Prompt >>
After locating the line that contains "mask S (flushDoe d) = mask S d := by" in the records below, write out exactly that line and each line after it through the one that contains "S) (x : Lane)", and nothing else.

=== Data section ===

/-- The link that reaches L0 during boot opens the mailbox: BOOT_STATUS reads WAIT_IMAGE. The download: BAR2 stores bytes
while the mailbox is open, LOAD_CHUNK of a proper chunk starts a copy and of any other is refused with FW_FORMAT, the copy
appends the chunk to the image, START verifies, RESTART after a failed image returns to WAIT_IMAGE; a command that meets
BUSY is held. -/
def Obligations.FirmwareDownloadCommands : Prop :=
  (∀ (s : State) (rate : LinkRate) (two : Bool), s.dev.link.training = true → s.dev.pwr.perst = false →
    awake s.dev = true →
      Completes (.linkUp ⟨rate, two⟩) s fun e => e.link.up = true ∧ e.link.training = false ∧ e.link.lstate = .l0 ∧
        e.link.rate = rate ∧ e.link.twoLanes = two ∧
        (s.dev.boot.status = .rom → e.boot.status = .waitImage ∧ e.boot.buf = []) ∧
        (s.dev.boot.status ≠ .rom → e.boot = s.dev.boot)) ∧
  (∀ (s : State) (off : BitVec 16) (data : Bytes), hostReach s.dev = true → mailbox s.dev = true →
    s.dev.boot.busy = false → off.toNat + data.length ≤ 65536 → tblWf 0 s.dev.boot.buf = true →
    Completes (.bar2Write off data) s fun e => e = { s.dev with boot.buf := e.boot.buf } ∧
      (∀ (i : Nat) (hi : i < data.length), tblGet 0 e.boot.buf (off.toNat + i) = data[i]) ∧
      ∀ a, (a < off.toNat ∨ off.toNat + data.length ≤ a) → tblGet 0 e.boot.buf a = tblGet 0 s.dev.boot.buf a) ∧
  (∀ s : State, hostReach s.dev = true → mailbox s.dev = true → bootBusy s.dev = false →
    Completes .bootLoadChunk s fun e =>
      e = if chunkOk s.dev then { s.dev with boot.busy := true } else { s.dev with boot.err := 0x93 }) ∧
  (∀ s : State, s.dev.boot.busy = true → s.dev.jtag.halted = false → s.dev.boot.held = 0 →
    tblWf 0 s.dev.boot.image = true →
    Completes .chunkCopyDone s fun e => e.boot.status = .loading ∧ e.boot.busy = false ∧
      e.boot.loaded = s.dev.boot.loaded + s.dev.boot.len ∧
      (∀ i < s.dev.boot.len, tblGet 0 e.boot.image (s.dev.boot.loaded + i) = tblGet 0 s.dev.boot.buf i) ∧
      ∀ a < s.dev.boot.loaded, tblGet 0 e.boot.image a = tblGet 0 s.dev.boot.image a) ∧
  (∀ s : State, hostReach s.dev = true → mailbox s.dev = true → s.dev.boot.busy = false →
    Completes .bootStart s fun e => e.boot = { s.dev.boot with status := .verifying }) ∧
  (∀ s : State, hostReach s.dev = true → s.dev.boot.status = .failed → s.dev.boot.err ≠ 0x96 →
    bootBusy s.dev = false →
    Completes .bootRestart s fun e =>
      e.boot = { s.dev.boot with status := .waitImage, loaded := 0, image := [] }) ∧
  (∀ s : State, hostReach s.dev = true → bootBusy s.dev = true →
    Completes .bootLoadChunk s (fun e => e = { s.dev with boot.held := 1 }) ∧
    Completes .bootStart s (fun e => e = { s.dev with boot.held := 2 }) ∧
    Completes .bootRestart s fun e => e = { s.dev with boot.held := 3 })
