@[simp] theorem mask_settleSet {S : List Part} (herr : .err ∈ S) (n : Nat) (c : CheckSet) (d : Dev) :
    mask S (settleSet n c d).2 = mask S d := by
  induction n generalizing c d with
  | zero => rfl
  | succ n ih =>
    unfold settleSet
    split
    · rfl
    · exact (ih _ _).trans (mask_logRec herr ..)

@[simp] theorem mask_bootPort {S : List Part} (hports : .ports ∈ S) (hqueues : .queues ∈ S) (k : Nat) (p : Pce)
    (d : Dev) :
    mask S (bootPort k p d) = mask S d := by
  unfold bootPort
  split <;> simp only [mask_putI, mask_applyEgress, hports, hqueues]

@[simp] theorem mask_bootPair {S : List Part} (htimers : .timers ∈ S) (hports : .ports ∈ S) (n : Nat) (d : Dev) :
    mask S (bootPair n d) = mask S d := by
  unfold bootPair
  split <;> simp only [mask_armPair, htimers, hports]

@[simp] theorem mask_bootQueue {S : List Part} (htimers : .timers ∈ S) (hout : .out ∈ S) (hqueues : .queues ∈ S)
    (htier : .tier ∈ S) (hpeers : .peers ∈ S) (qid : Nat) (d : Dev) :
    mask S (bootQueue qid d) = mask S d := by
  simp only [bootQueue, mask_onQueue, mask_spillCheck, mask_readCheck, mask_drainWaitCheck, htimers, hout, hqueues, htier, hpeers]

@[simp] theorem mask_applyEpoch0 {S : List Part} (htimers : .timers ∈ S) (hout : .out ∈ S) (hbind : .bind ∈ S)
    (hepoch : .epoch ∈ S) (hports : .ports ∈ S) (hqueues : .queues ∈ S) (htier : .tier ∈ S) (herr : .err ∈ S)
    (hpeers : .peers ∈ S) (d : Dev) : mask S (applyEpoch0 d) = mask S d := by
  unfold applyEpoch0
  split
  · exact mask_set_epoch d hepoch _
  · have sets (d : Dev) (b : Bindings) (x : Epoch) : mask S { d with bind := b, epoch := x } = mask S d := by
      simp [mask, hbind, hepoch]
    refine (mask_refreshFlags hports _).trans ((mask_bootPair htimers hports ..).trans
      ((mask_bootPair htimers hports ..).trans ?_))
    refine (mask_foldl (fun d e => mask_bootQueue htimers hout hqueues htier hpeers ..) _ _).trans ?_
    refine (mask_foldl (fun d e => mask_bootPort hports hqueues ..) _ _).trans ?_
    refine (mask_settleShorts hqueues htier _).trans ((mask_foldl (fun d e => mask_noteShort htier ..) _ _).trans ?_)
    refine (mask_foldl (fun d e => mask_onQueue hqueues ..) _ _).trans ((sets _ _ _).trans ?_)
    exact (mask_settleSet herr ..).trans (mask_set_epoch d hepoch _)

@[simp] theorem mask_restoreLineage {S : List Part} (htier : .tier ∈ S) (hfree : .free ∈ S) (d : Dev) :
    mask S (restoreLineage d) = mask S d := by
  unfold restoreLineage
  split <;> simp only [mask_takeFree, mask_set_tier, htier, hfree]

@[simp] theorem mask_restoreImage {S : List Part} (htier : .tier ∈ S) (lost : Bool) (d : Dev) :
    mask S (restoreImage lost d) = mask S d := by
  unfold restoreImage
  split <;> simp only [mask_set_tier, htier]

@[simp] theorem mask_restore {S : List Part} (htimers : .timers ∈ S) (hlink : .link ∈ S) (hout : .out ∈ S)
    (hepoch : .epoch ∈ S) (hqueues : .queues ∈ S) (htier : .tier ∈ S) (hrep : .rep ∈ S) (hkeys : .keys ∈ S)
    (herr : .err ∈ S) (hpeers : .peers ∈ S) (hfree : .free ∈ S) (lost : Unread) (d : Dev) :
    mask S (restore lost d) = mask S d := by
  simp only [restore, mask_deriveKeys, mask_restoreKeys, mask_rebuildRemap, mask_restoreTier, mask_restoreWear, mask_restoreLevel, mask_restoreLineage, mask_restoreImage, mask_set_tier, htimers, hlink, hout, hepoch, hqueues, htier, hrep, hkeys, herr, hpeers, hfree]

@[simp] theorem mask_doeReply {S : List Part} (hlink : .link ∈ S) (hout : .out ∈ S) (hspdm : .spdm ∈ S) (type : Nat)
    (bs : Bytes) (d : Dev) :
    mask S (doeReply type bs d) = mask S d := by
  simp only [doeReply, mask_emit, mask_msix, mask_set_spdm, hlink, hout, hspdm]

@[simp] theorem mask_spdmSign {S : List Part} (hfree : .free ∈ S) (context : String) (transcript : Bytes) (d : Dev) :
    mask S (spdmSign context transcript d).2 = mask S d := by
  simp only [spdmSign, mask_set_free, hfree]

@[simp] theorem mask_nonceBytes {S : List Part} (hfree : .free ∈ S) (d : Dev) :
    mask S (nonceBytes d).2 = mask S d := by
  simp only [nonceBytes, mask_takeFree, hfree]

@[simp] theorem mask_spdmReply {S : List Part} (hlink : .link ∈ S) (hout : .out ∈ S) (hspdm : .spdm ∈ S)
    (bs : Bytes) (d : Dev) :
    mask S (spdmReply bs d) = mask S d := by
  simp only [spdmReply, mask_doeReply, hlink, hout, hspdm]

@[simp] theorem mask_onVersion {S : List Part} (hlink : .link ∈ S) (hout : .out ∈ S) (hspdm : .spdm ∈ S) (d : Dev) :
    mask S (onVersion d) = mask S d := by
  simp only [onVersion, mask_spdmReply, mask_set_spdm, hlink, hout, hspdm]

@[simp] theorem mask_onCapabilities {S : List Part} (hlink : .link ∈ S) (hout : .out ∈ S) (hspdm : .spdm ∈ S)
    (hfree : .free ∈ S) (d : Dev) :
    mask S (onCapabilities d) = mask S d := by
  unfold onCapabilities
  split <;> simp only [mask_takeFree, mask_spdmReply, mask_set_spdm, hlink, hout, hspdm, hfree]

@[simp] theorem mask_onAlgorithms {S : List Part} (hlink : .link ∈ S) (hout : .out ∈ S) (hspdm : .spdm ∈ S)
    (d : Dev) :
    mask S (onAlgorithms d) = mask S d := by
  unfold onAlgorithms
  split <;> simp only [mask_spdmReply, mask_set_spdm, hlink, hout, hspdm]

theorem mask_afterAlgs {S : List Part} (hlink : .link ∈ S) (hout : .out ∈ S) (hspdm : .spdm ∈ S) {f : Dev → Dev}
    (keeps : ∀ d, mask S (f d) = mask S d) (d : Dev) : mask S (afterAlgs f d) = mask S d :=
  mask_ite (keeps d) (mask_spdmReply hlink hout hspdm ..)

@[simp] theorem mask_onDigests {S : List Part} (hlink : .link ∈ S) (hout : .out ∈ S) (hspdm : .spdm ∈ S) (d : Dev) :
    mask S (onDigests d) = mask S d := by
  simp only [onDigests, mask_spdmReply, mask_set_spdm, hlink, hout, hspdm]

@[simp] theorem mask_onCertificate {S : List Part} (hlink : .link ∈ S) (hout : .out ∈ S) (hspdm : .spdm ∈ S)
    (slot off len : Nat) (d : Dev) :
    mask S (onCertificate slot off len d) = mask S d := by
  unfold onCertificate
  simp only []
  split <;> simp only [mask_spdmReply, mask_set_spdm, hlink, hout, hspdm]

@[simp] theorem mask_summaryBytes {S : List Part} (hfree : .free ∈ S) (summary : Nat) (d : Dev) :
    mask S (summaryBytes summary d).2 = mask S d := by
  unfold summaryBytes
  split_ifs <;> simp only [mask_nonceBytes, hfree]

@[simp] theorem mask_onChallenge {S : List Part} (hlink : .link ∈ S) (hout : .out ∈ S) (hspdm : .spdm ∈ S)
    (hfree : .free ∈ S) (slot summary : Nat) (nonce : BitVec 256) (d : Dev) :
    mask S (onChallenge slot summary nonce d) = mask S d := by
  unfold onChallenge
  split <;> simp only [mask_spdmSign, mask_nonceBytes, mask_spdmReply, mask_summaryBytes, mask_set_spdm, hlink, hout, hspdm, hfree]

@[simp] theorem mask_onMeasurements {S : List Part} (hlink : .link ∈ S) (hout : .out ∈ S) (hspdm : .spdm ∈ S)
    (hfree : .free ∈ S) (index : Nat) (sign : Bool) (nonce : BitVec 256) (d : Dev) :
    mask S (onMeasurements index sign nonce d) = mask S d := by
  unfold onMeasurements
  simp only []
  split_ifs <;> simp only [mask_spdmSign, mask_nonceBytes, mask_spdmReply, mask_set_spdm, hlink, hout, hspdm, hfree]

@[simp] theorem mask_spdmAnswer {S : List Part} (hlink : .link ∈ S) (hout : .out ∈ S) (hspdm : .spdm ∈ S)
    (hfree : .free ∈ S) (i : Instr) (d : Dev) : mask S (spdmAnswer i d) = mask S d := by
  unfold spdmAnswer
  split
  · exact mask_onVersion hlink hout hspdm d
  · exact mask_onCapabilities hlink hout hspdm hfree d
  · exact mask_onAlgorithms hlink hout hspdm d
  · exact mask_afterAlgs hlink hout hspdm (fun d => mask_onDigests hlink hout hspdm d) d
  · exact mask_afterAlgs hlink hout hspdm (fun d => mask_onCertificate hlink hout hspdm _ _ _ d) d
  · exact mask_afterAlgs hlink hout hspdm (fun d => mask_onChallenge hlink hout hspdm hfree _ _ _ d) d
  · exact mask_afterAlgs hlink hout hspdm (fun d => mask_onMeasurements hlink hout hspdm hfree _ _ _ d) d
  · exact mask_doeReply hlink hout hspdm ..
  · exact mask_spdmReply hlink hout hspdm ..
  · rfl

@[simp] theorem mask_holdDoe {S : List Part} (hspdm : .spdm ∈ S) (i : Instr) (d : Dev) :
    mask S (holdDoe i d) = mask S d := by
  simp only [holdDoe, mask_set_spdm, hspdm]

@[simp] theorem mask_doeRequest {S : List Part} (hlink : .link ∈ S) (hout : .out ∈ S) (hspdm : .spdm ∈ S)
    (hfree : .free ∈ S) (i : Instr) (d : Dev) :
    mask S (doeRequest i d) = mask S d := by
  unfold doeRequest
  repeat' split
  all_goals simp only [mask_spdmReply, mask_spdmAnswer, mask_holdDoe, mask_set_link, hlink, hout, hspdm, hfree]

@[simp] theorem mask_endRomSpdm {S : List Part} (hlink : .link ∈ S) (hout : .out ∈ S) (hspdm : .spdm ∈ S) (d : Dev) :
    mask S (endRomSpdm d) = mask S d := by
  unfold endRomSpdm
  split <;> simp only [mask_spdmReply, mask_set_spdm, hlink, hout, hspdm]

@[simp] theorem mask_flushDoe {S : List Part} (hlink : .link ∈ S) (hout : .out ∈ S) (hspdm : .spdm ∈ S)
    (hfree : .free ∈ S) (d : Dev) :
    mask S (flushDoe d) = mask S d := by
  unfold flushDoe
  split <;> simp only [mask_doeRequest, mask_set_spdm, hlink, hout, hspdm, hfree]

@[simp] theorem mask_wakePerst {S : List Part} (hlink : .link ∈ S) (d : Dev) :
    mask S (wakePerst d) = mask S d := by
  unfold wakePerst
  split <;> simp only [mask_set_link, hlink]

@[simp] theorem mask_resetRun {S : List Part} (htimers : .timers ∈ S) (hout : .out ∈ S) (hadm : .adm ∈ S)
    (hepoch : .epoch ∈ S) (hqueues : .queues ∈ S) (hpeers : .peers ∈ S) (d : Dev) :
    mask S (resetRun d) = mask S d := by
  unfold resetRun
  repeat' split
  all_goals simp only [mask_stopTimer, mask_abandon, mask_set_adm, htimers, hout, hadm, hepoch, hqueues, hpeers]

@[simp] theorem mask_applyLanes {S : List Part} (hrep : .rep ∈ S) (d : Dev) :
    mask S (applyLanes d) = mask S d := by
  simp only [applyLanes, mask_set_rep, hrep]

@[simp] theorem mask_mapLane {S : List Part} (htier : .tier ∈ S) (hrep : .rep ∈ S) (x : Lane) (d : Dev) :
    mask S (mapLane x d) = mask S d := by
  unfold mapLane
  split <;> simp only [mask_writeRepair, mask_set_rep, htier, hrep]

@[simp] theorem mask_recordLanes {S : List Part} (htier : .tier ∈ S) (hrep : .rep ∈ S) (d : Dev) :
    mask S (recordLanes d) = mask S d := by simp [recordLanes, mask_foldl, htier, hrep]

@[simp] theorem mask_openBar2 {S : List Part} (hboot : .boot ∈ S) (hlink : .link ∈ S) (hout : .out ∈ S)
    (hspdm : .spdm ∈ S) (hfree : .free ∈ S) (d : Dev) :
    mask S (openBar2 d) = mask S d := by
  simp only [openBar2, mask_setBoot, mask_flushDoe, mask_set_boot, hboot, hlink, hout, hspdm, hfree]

===

Result of the task >>
    mask S (flushDoe d) = mask S d := by
  unfold flushDoe
  split <;> simp only [mask_doeRequest, mask_set_spdm, hlink, hout, hspdm, hfree]

@[simp] theorem mask_wakePerst {S : List Part} (hlink : .link ∈ S) (d : Dev) :
    mask S (wakePerst d) = mask S d := by
  unfold wakePerst
  split <;> simp only [mask_set_link, hlink]

@[simp] theorem mask_resetRun {S : List Part} (htimers : .timers ∈ S) (hout : .out ∈ S) (hadm : .adm ∈ S)
    (hepoch : .epoch ∈ S) (hqueues : .queues ∈ S) (hpeers : .peers ∈ S) (d : Dev) :
    mask S (resetRun d) = mask S d := by
  unfold resetRun
  repeat' split
  all_goals simp only [mask_stopTimer, mask_abandon, mask_set_adm, htimers, hout, hadm, hepoch, hqueues, hpeers]

@[simp] theorem mask_applyLanes {S : List Part} (hrep : .rep ∈ S) (d : Dev) :
    mask S (applyLanes d) = mask S d := by
  simp only [applyLanes, mask_set_rep, hrep]

@[simp] theorem mask_mapLane {S : List Part} (htier : .tier ∈ S) (hrep : .rep ∈ S) (x : Lane) (d : Dev) :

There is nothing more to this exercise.